#### [Exercise material]

-- ==== Sys2Proof/Laws/State.lean ====
section
/-! SUPPORT. What each named update leaves alone, field by field: an update of State or of the working state leaves every field it does not
name, and the field it names is what was put there. -/

namespace Sys2Proof.Machine

/-! ### Updates of the machine -/

@[simp] theorem State.setWork_svc (w : Work) (s : State) : (s.setWork w).svc = s.svc := rfl
@[simp] theorem State.setWork_config (w : Work) (s : State) : (s.setWork w).config = s.config := rfl
@[simp] theorem State.setWork_ports (w : Work) (s : State) : (s.setWork w).ports = s.ports := rfl
@[simp] theorem State.setWork_desk (w : Work) (s : State) : (s.setWork w).desk = s.desk := rfl
@[simp] theorem State.setWork_dram (w : Work) (s : State) : (s.setWork w).dram = s.dram := rfl
@[simp] theorem State.setWork_pending (w : Work) (s : State) : (s.setWork w).pending = s.pending := rfl
@[simp] theorem State.setWork_work (w : Work) (s : State) : (s.setWork w).work = w := rfl

@[simp] theorem State.modPort_svc (t : Title) (f : TitlePort → TitlePort) (s : State) : (s.modPort t f).svc = s.svc := rfl
@[simp] theorem State.modPort_config (t : Title) (f : TitlePort → TitlePort) (s : State) : (s.modPort t f).config = s.config := rfl
@[simp] theorem State.modPort_desk (t : Title) (f : TitlePort → TitlePort) (s : State) : (s.modPort t f).desk = s.desk := rfl
@[simp] theorem State.modPort_dram (t : Title) (f : TitlePort → TitlePort) (s : State) : (s.modPort t f).dram = s.dram := rfl
@[simp] theorem State.modPort_work (t : Title) (f : TitlePort → TitlePort) (s : State) : (s.modPort t f).work = s.work := rfl
@[simp] theorem State.modPort_pending (t : Title) (f : TitlePort → TitlePort) (s : State) : (s.modPort t f).pending = s.pending := rfl

@[simp] theorem State.setStatus_config (x : CommandStatus) (s : State) : (s.setStatus x).config = s.config := rfl
@[simp] theorem State.setStatus_ports (x : CommandStatus) (s : State) : (s.setStatus x).ports = s.ports := rfl
@[simp] theorem State.setStatus_desk (x : CommandStatus) (s : State) : (s.setStatus x).desk = s.desk := rfl
@[simp] theorem State.setStatus_dram (x : CommandStatus) (s : State) : (s.setStatus x).dram = s.dram := rfl
@[simp] theorem State.setStatus_work (x : CommandStatus) (s : State) : (s.setStatus x).work = s.work := rfl
@[simp] theorem State.setStatus_pending (x : CommandStatus) (s : State) : (s.setStatus x).pending = s.pending := rfl

@[simp] theorem State.setRead_config (x : Word) (s : State) : (s.setRead x).config = s.config := rfl
@[simp] theorem State.setRead_ports (x : Word) (s : State) : (s.setRead x).ports = s.ports := rfl
@[simp] theorem State.setRead_desk (x : Word) (s : State) : (s.setRead x).desk = s.desk := rfl
@[simp] theorem State.setRead_dram (x : Word) (s : State) : (s.setRead x).dram = s.dram := rfl
@[simp] theorem State.setRead_work (x : Word) (s : State) : (s.setRead x).work = s.work := rfl
@[simp] theorem State.setRead_pending (x : Word) (s : State) : (s.setRead x).pending = s.pending := rfl

@[simp] theorem State.setAsm_svc (p : PortId) (a : Assembler) (s : State) : (s.setAsm p a).svc = s.svc := by
  cases p <;> rfl
@[simp] theorem State.setAsm_config (p : PortId) (a : Assembler) (s : State) : (s.setAsm p a).config = s.config := by
  cases p <;> rfl
@[simp] theorem State.setAsm_dram (p : PortId) (a : Assembler) (s : State) : (s.setAsm p a).dram = s.dram := by
  cases p <;> rfl
@[simp] theorem State.setAsm_work (p : PortId) (a : Assembler) (s : State) : (s.setAsm p a).work = s.work := by
  cases p <;> rfl
@[simp] theorem State.setAsm_pending (p : PortId) (a : Assembler) (s : State) : (s.setAsm p a).pending = s.pending := by
  cases p <;> rfl

@[simp] theorem State.messageTaken_svc (p : PortId) (s : State) : (s.messageTaken p).svc = s.svc := by
  unfold State.messageTaken; split <;> simp
@[simp] theorem State.messageTaken_config (p : PortId) (s : State) : (s.messageTaken p).config = s.config := by
  unfold State.messageTaken; split <;> simp
@[simp] theorem State.messageTaken_dram (p : PortId) (s : State) : (s.messageTaken p).dram = s.dram := by
  unfold State.messageTaken; split <;> simp
@[simp] theorem State.messageTaken_work (p : PortId) (s : State) : (s.messageTaken p).work = s.work := by
  unfold State.messageTaken; split <;> simp
@[simp] theorem State.messageTaken_pending (p : PortId) (s : State) : (s.messageTaken p).pending = s.pending := by
  unfold State.messageTaken; split <;> simp

/-! ### Updates of the working state -/

@[simp] theorem Work.setOut_errors (p : PortId) (x : Outbox) (w : Work) : (w.setOut p x).errors = w.errors := by
  rcases p with (_ | _) | _ <;> rfl
@[simp] theorem Work.setOut_attention (p : PortId) (x : Outbox) (w : Work) : (w.setOut p x).attention = w.attention := by
  rcases p with (_ | _) | _ <;> rfl
@[simp] theorem Work.setOut_corrected (p : PortId) (x : Outbox) (w : Work) : (w.setOut p x).corrected = w.corrected := by
  rcases p with (_ | _) | _ <;> rfl
@[simp] theorem Work.setOut_uncorrectable (p : PortId) (x : Outbox) (w : Work) : (w.setOut p x).uncorrectable = w.uncorrectable := by
  rcases p with (_ | _) | _ <;> rfl
@[simp] theorem Work.setOut_parsers (p : PortId) (x : Outbox) (w : Work) : (w.setOut p x).parsers = w.parsers := by
  rcases p with (_ | _) | _ <;> rfl
@[simp] theorem Work.setOut_pages (p : PortId) (x : Outbox) (w : Work) : (w.setOut p x).pages = w.pages := by
  rcases p with (_ | _) | _ <;> rfl
@[simp] theorem Work.setOut_backlog (p : PortId) (x : Outbox) (w : Work) : (w.setOut p x).backlog = w.backlog := by
  rcases p with (_ | _) | _ <;> rfl
@[simp] theorem Work.setOut_images (p : PortId) (x : Outbox) (w : Work) : (w.setOut p x).images = w.images := by
  rcases p with (_ | _) | _ <;> rfl
@[simp] theorem Work.setOut_extents (p : PortId) (x : Outbox) (w : Work) : (w.setOut p x).extents = w.extents := by
  rcases p with (_ | _) | _ <;> rfl
@[simp] theorem Work.setOut_extentCount (p : PortId) (x : Outbox) (w : Work) : (w.setOut p x).extentCount = w.extentCount := by
  rcases p with (_ | _) | _ <;> rfl
@[simp] theorem Work.setOut_freeExtents (p : PortId) (x : Outbox) (w : Work) : (w.setOut p x).freeExtents = w.freeExtents := by
  rcases p with (_ | _) | _ <;> rfl
@[simp] theorem Work.setOut_used (p : PortId) (x : Outbox) (w : Work) : (w.setOut p x).used = w.used := by
  rcases p with (_ | _) | _ <;> rfl
@[simp] theorem Work.setOut_quota (p : PortId) (x : Outbox) (w : Work) : (w.setOut p x).quota = w.quota := by
  rcases p with (_ | _) | _ <;> rfl
@[simp] theorem Work.setOut_scrubPos (p : PortId) (x : Outbox) (w : Work) : (w.setOut p x).scrubPos = w.scrubPos := by
  rcases p with (_ | _) | _ <;> rfl
@[simp] theorem Work.setOut_editions (p : PortId) (x : Outbox) (w : Work) : (w.setOut p x).editions = w.editions := by
  rcases p with (_ | _) | _ <;> rfl
@[simp] theorem Work.setOut_titleHold (p : PortId) (x : Outbox) (w : Work) : (w.setOut p x).titleHold = w.titleHold := by
  rcases p with (_ | _) | _ <;> rfl
@[simp] theorem Work.setOut_clock (p : PortId) (x : Outbox) (w : Work) : (w.setOut p x).clock = w.clock := by
  rcases p with (_ | _) | _ <;> rfl
@[simp] theorem Work.setOut_deadlines (p : PortId) (x : Outbox) (w : Work) : (w.setOut p x).deadlines = w.deadlines := by
  rcases p with (_ | _) | _ <;> rfl
@[simp] theorem Work.setOut_armCounter (p : PortId) (x : Outbox) (w : Work) : (w.setOut p x).armCounter = w.armCounter := by
  rcases p with (_ | _) | _ <;> rfl
@[simp] theorem Work.setOut_slots (p : PortId) (x : Outbox) (w : Work) : (w.setOut p x).slots = w.slots := by
  rcases p with (_ | _) | _ <;> rfl
@[simp] theorem Work.setOut_holdings (p : PortId) (x : Outbox) (w : Work) : (w.setOut p x).holdings = w.holdings := by
  rcases p with (_ | _) | _ <;> rfl
@[simp] theorem Work.setOut_checks (p : PortId) (x : Outbox) (w : Work) : (w.setOut p x).checks = w.checks := by
  rcases p with (_ | _) | _ <;> rfl
@[simp] theorem Work.setOut_entries (p : PortId) (x : Outbox) (w : Work) : (w.setOut p x).entries = w.entries := by
  rcases p with (_ | _) | _ <;> rfl
@[simp] theorem Work.setOut_insertion (p : PortId) (x : Outbox) (w : Work) : (w.setOut p x).insertion = w.insertion := by
  rcases p with (_ | _) | _ <;> rfl
@[simp] theorem Work.setOut_arbiters (p : PortId) (x : Outbox) (w : Work) : (w.setOut p x).arbiters = w.arbiters := by
  rcases p with (_ | _) | _ <;> rfl
@[simp] theorem Work.setOut_wants (p : PortId) (x : Outbox) (w : Work) : (w.setOut p x).wants = w.wants := by
  rcases p with (_ | _) | _ <;> rfl
@[simp] theorem Work.setOut_engines (p : PortId) (x : Outbox) (w : Work) : (w.setOut p x).engines = w.engines := by
  rcases p with (_ | _) | _ <;> rfl
@[simp] theorem Work.setOut_quals (p : PortId) (x : Outbox) (w : Work) : (w.setOut p x).quals = w.quals := by
  rcases p with (_ | _) | _ <;> rfl
@[simp] theorem Work.setOut_siteCounters (p : PortId) (x : Outbox) (w : Work) : (w.setOut p x).siteCounters = w.siteCounters := by
  rcases p with (_ | _) | _ <;> rfl

@[simp] theorem Work.raiseError_corrected (f : ErrorReport → ErrorReport) (w : Work) : (w.raiseError f).corrected = w.corrected := rfl
@[simp] theorem Work.raiseError_uncorrectable (f : ErrorReport → ErrorReport) (w : Work) : (w.raiseError f).uncorrectable = w.uncorrectable := rfl
@[simp] theorem Work.raiseError_out (f : ErrorReport → ErrorReport) (w : Work) : (w.raiseError f).out = w.out := rfl
@[simp] theorem Work.raiseError_parsers (f : ErrorReport → ErrorReport) (w : Work) : (w.raiseError f).parsers = w.parsers := rfl
@[simp] theorem Work.raiseError_pages (f : ErrorReport → ErrorReport) (w : Work) : (w.raiseError f).pages = w.pages := rfl
@[simp] theorem Work.raiseError_backlog (f : ErrorReport → ErrorReport) (w : Work) : (w.raiseError f).backlog = w.backlog := rfl
@[simp] theorem Work.raiseError_images (f : ErrorReport → ErrorReport) (w : Work) : (w.raiseError f).images = w.images := rfl
@[simp] theorem Work.raiseError_extents (f : ErrorReport → ErrorReport) (w : Work) : (w.raiseError f).extents = w.extents := rfl
@[simp] theorem Work.raiseError_extentCount (f : ErrorReport → ErrorReport) (w : Work) : (w.raiseError f).extentCount = w.extentCount := rfl
@[simp] theorem Work.raiseError_freeExtents (f : ErrorReport → ErrorReport) (w : Work) : (w.raiseError f).freeExtents = w.freeExtents := rfl
@[simp] theorem Work.raiseError_used (f : ErrorReport → ErrorReport) (w : Work) : (w.raiseError f).used = w.used := rfl
@[simp] theorem Work.raiseError_quota (f : ErrorReport → ErrorReport) (w : Work) : (w.raiseError f).quota = w.quota := rfl
@[simp] theorem Work.raiseError_scrubPos (f : ErrorReport → ErrorReport) (w : Work) : (w.raiseError f).scrubPos = w.scrubPos := rfl
@[simp] theorem Work.raiseError_editions (f : ErrorReport → ErrorReport) (w : Work) : (w.raiseError f).editions = w.editions := rfl
@[simp] theorem Work.raiseError_titleHold (f : ErrorReport → ErrorReport) (w : Work) : (w.raiseError f).titleHold = w.titleHold := rfl
@[simp] theorem Work.raiseError_clock (f : ErrorReport → ErrorReport) (w : Work) : (w.raiseError f).clock = w.clock := rfl
@[simp] theorem Work.raiseError_deadlines (f : ErrorReport → ErrorReport) (w : Work) : (w.raiseError f).deadlines = w.deadlines := rfl
@[simp] theorem Work.raiseError_armCounter (f : ErrorReport → ErrorReport) (w : Work) : (w.raiseError f).armCounter = w.armCounter := rfl
@[simp] theorem Work.raiseError_slots (f : ErrorReport → ErrorReport) (w : Work) : (w.raiseError f).slots = w.slots := rfl
@[simp] theorem Work.raiseError_holdings (f : ErrorReport → ErrorReport) (w : Work) : (w.raiseError f).holdings = w.holdings := rfl
@[simp] theorem Work.raiseError_checks (f : ErrorReport → ErrorReport) (w : Work) : (w.raiseError f).checks = w.checks := rfl
@[simp] theorem Work.raiseError_entries (f : ErrorReport → ErrorReport) (w : Work) : (w.raiseError f).entries = w.entries := rfl
@[simp] theorem Work.raiseError_insertion (f : ErrorReport → ErrorReport) (w : Work) : (w.raiseError f).insertion = w.insertion := rfl
@[simp] theorem Work.raiseError_arbiters (f : ErrorReport → ErrorReport) (w : Work) : (w.raiseError f).arbiters = w.arbiters := rfl
@[simp] theorem Work.raiseError_wants (f : ErrorReport → ErrorReport) (w : Work) : (w.raiseError f).wants = w.wants := rfl
@[simp] theorem Work.raiseError_engines (f : ErrorReport → ErrorReport) (w : Work) : (w.raiseError f).engines = w.engines := rfl
@[simp] theorem Work.raiseError_quals (f : ErrorReport → ErrorReport) (w : Work) : (w.raiseError f).quals = w.quals := rfl
@[simp] theorem Work.raiseError_siteCounters (f : ErrorReport → ErrorReport) (w : Work) : (w.raiseError f).siteCounters = w.siteCounters := rfl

#### [Exercise details]
Scan the material and collect every line that contains "engines".

#### [Written solution]
@[simp] theorem Work.setOut_engines (p : PortId) (x : Outbox) (w : Work) : (w.setOut p x).engines = w.engines := by
@[simp] theorem Work.raiseError_engines (f : ErrorReport → ErrorReport) (w : Work) : (w.raiseError f).engines = w.engines := rfl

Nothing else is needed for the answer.